Search code examples
rreshape2

How to use a character vector of column names in the formula argument of dcast (reshape2)


Say I have a dataframe df with dozens of identifying variables (in columns) and only a few measured variables (also in columns).

To avoid repetitively typing all the variables for each argument, I assign the names of the identifying and measured df columns to df_id and df_measured, respectively. It's easy enough to input these vectors to shorten the argument inputs for melt...

df.m  <- melt(df, id.vars = df_id, measure.vars = df_measured)

... but I'm at a loss for how to enter the formula = argument in dcast using the same method to specify my id variables since it requires that the input point to numeric positions of the columns.

Do I have to make a vector of numeric positions similar to df_id and risk broken functionality of my program if my input columns change in order, or can I refer to them by name and somehow still get that to work in the formula = argument?

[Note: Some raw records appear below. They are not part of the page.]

-- ==== Sys2Proof/Machine/JobRun.lean ====
section
/-! DEFINITION. The running of an adoption job (sections 9.3 to 9.5): start, chunks, classification, pauses. -/

namespace Sys2Proof.Machine

/-- The source ordinal of the job's current chunk (R133). -/
def State.sourceOrdinal (s : State) (j : Job) : Nat := (j.firstSource + j.done) % (s.ring j.source).size

/-- The target ordinal of the job's current chunk (R133). -/
def Job.targetOrdinal (j : Job) : Nat := j.firstTarget + j.done

/-- The head job's current chunk begins (R138): lost when its source ordinal is not mapped, else a background READ of
the chunk is requested under a reference on its entry. -/
def State.beginChunk (s : State) (j : Job) : State :=
  match s.reverseLookup j.source (s.sourceOrdinal j) with
  | none => s.loseChunk
  | some (e, p) =>
      let s := (s.takeReference e).modJobs fun u =>
        { u with reference := some e, command := some ⟨.read, s.chunkBlock p⟩, kept := [], recoded := []
                 sent := 0 }
      s.modHead fun j => { j with stage := .read }

/-- One thing the head job does by itself when its condition holds, or none (R137, R138, R141, R144). -/
def State.jobStep (s : State) : Option State :=
  match s.headJob with
  | none => none
  | some j =>
    match j.state with
    | .waiting => if s.pauseCause then none else some (s.modHead fun j => { j with state := .starting })
    | .starting =>
        if s.pauseCause then some (s.modHead fun j => { j with state := .waiting })
        else
          match s.forcedOpen j.source with
          | (_, .fence _ _) => some s.askForced
          | _ => none
    | .running =>
        if j.stage = .idle then
          if j.count ≤ j.done then some (s.jobDone j)
          else if s.pauseCause then some (s.modHead fun j => { j with state := .paused })
          else some (s.beginChunk j)
        else if s.disk.healthState = .cutoff ∨ (j.stage = .read ∧ s.jobs.command.isSome ∧ s.pauseCause) then
          some (s.discardChunk.modHead fun j => { j with state := .paused })
        else none
    | .paused => if s.pauseCause then none else some (s.modHead fun j => { j with state := .running })
    | .ending => none

/-- The head job does all it can at this event; `n` bounds the number of things. -/
def State.jobLoop : Nat → State → State
  | 0, s => s
  | n + 1, s =>
    match s.jobStep with
    | none => s
    | some s' => s'.jobLoop n

/-- A bound on what the jobs of the queue can do within one event: each chunk at most once, and four changes of
state a job. -/
def State.jobBound (s : State) : Nat := (s.jobs.queue.map fun j => j.count - j.done + 4).sum + 1

/-- The job unit's part of an event: starts, pauses, resumes, chunks begun, jobs completed (R137, R138, R141, R144). -/
def State.jobRun (s : State) : State := s.jobLoop s.jobBound

/-- The epoch of a serial was opened at or after the forced open (R137): it is the epoch of the forced sequence, or
stands after it in the list, or the forced epoch has left the list. -/
def RingSlot.atOrAfterForced (r : RingSlot) (forced serial : Nat) : Bool :=
  match r.epochs.findIdx? (fun e => e.sequence = forced), r.epochs.findIdx? (fun e => e.serial = serial) with
  | some i, some k => i ≤ k
  | _, _ => true

/-- How a source chunk is classified at the end of its READ (R139). -/
inductive ChunkClass where
  | lost | overtaken
  | copy (serial sequence : Nat)
  deriving DecidableEq, Repr

/-- The classification of the job's current chunk, by the source's state, the chunk's tag and the fence (R139,
R60). -/
def State.classifyChunk (s : State) (j : Job) : ChunkClass :=
  let r := s.ring j.source
  match s.tagAt (r.tagStart + s.sourceOrdinal j) with
  | none => .lost
  | some serial =>
    match r.epochOf serial with
    | some e =>
        if r.state = .running ∧ e.state = .live then
          if r.atOrAfterForced (j.forcedSequence.getD 0) serial then .overtaken else .copy serial e.sequence
        else .lost
    | none => .lost

/-- The disk reports success of the current chunk's READ (R139). -/
def State.jobReadDone (s : State) (j : Job) : State :=
  let s := s.releaseJobReference
  match s.classifyChunk j with
  | .lost => s.loseChunk
  | .overtaken => s.discardChunk.modHead fun j => { j with overtaken := j.overtaken + 1, done := j.done + 1 }
  | .copy serial sequence =>
      (s.modJobs fun u => { u with burst := some 0, recoded := [] }).modHead fun j =>
        { j with stage := .cipher, chunkEpoch := some (serial, sequence) }

/-- The disk reports success of the current chunk's WRITE (R141). -/
def State.jobWriteDone (s : State) : State :=
  s.discardChunk.modHead fun j => { j with copied := j.copied + 1, done := j.done + 1 }

/-- The disk reports success of the job's command (R139, R141, R145). -/
def State.jobSucceeded (s : State) : State :=
  match s.headJob with
  | none => s
  | some j =>
    match j.state, j.stage with
    | .ending, stage => s.endingComplete j (stage = .write)
    | _, .write => s.jobWriteDone
    | _, _ => s.jobReadDone j

/-- The ciphering of burst 31 has ended: the target lookup and the WRITE request (R141). -/
def State.requestTargetWrite (s : State) : State :=
  match s.headJob with
  | none => s
  | some j =>
    match s.reverseLookup j.target j.targetOrdinal with
    | none => s.endJob .notFound j
    | some (e, p) =>
        let s := (s.takeReference e).modJobs fun u =>
          { u with reference := some e, command := some ⟨.write, s.chunkBlock p⟩, sent := 0 }
        s.modHead fun j => { j with stage := .write }

end Sys2Proof.Machine
end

Thanks.


Solution

  • You can use as.formula to construct a formula.

    Here's an example:

    library(reshape2)
    ## Example from `melt.data.frame`
    names(airquality) <- tolower(names(airquality))
    df_id <- c("month", "day")
    aq <- melt(airquality, id = df_id)
    
    ## Constructing the formula
    f <- as.formula(paste(paste(df_id, collapse = " + "), "~ variable"))
    
    ## Applying it....
    dcast(aq, f, value.var = "value", fun.aggregate = mean)